When I call context.SaveChanges, the EF is smart enough to issue an UPDATE rather than attempting to INSERT a new row and DELETE the existing row. The moral of the story: things are not necessarily what they seem. The ObjectContext does a pretty good job of sheltering us from the complexities of first-class relationships, but it’s good to understand them in case something goes wrong.
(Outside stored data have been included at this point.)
-- ==== Sys2Proof/Laws/RowClock.lean ====
section
/-! SUPPORT. What the Row Clock's shared operations do to the row record, to the events and to the Second pulse condition. -/

namespace Sys2Proof.Machine

variable (s : State)

/-! ## Row time -/

/-- Row time set to a value holds it, or the top of its range (R1). -/
@[simp] theorem Row.setFine_fine (r : Row) (v : Nat) : (r.setFine v).fine = min v topOfTime := by
  simp only [Row.setFine, Row.fine, unitsPerNs]
  exact Nat.div_add_mod _ _

/-- Setting row time writes its whole part and its fraction, nothing else. -/
theorem Row.setFine_keeps (r : Row) (v : Nat) :
    { r.setFine v with whole := r.whole, frac := r.frac } = r := rfl

/-- Row time at its own value, within its range, is set to itself. -/
theorem Row.setFine_self (r : Row) (hf : r.frac < unitsPerNs) (ht : r.fine ≤ topOfTime) : r.setFine r.fine = r := by
  have h : min r.fine topOfTime = r.fine := Nat.min_eq_left ht
  have hw : r.fine / unitsPerNs = r.whole := by
    unfold Row.fine; rw [Nat.mul_add_div (by decide), Nat.div_eq_of_lt hf, Nat.add_zero]
  have hr : r.fine % unitsPerNs = r.frac := by
    unfold Row.fine; rw [Nat.mul_add_mod, Nat.mod_eq_of_lt hf]
  simp only [Row.setFine, h, hw, hr]

/-- An advance never sets row time back (R14). -/
theorem Row.fine_le_advance (r : Row) (n : Nat) (h : r.fine ≤ topOfTime) : r.fine ≤ (r.advance n).fine := by
  simp only [Row.advance, Row.setFine_fine]
  exact le_min (Nat.le_add_right _ _) h

/-- A step never sets row time back (R19). -/
theorem Row.fine_le_stepBy (r : Row) (e : Nat) (h : r.fine ≤ topOfTime) : r.fine ≤ (r.stepBy e).fine := by
  simp only [Row.stepBy, Row.setFine_fine]
  exact le_min (Nat.le_add_right _ _) h

/-! ## The used mark -/

/-- The slew branch writes y, s, Ur, the row-set flag and the row state, raises the row state changed event where the state changes, and takes the Second pulse condition afresh; it writes nothing else (R20, R21, R32). -/
theorem State.slewMark_eq (e : Int) (u : Nat) :
    s.slewMark e u = { s with
      row := { s.row.slewWrites e u with state := s.row.slewState e u }
      link := { s.link with events :=
        { s.link.events with rowStateChanged := s.link.events.rowStateChanged || decide (s.row.state ≠ s.row.slewState e u) } }
      pulseWindow := ({ s.row.slewWrites e u with state := s.row.slewState e u } : Row).pulseCondition } := by
  by_cases h : s.row.state = s.row.slewState e u
  · simp [State.slewMark, State.enterRowState, State.raiseIf, State.refreshPulse, Row.slewWrites, h]
  · simp [State.slewMark, State.enterRowState, State.raiseIf, State.refreshPulse, Row.slewWrites, h, Events.raise]

/-- The step branch's own writes: the row record, the row state by R21, the row stepped event (R19, R21, R32). -/
theorem State.stepRow_row (e u : Nat) :
    (s.stepRow e u).row = { s.row.stepWrites e (s.heldInstant e) u with state := (s.row.stepWrites e (s.heldInstant e) u).lockedOr } := rfl

theorem State.stepRow_stepped (e u : Nat) : (s.stepRow e u).link.events.rowStepped = true := rfl

/-- Which branch a used mark takes (R18). -/
theorem State.usedMark_of_slew {e : Int} (u : Nat) (h : e ≤ s.row.stepLimit) : s.usedMark e u = s.slewMark e u := by
  simp only [State.usedMark, Row.steps, decide_eq_false (not_lt.mpr h), Bool.false_eq_true, if_false]

theorem State.usedMark_of_step {e : Int} (u : Nat) (h : (s.row.stepLimit : Int) < e) : s.usedMark e u = s.stepMark e.toNat u := by
  simp only [State.usedMark, Row.steps, decide_eq_true h, if_true]

/-! ## Entering a row state (R32) -/

/-- Entering a row state writes it, and raises the row state changed event exactly where it changes. -/
theorem State.enterRowState_eq (t : RowState) :
    s.enterRowState t = { s with
      row := { s.row with state := t }
      link := { s.link with events :=
        { s.link.events with rowStateChanged := s.link.events.rowStateChanged || decide (s.row.state ≠ t) } } } := by
  by_cases h : s.row.state = t
  · simp [State.enterRowState, State.raiseIf, h]
  · simp [State.enterRowState, State.raiseIf, h, Events.raise]

/-! ## Ur as readers take it (R24, R26) -/

theorem Row.currentUr_of_coasting (r : Row) (h : r.state = .holdover ∨ r.state = .free) :
    r.currentUr = saturateU (r.entryUr + growth r.wander (r.whole - r.entryTime)) := by
  rcases h with h | h <;> simp [Row.currentUr, h]

theorem Row.currentUr_of_held (r : Row) (h : r.state ≠ .holdover) (h' : r.state ≠ .free) : r.currentUr = r.ur := by
  unfold Row.currentUr; cases hs : r.state <;> simp_all

end Sys2Proof.Machine
end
Which brings me back to the original point of this post… What if I want to call a stored procedure that returns multiple categories and multiple products? Most likely, I’d like to know which categories and products are related. My original samples showed how you could return a single category and its related products. If there are multiple categories, we no longer know how the products line up with categories, and we end up with a disconnected graph. After attaching products and categories to my context, I still don’t know about the relationships, obvious when you examine the state manager:

 

  Categories(Unchanged)

    C1: Beverage

  Categories(Unchanged)

    C2: Food

  Products(Unchanged)

    P1: Beer

  Products(Unchanged)

    P3: Water

 

If we change the definition of our product ‘materializer’ (I describe these techniques in detail here), we can include the relationship data with the product entity:

 

new Product {

    ProductID = r.Field<int>("pid"),

    Name = r.Field<string>("name"),

    CategoryReference = {

        EntityKey = new EntityKey("MiniNWEntities.Categories", new[] { new EntityKeyMember("CategoryID", r.Field<int>("cid")) }),

    },

}

 

Now we’re mimicking the “relationship span” behavior of the EF by including the EntityKey for our category reference along with the product, and the state manager reflects the relationships as well as the entities:

 

  ProductCategoryAssociations(Unchanged)

    <CategoryID=1, ProductID=1>

  ProductCategoryAssociations(Unchanged)

    <CategoryID=1, ProductID=3>

 

In general, I think it’s useful to adopt a “first-class relationships” view of the world when you work with the EF because it is central to the design of the product.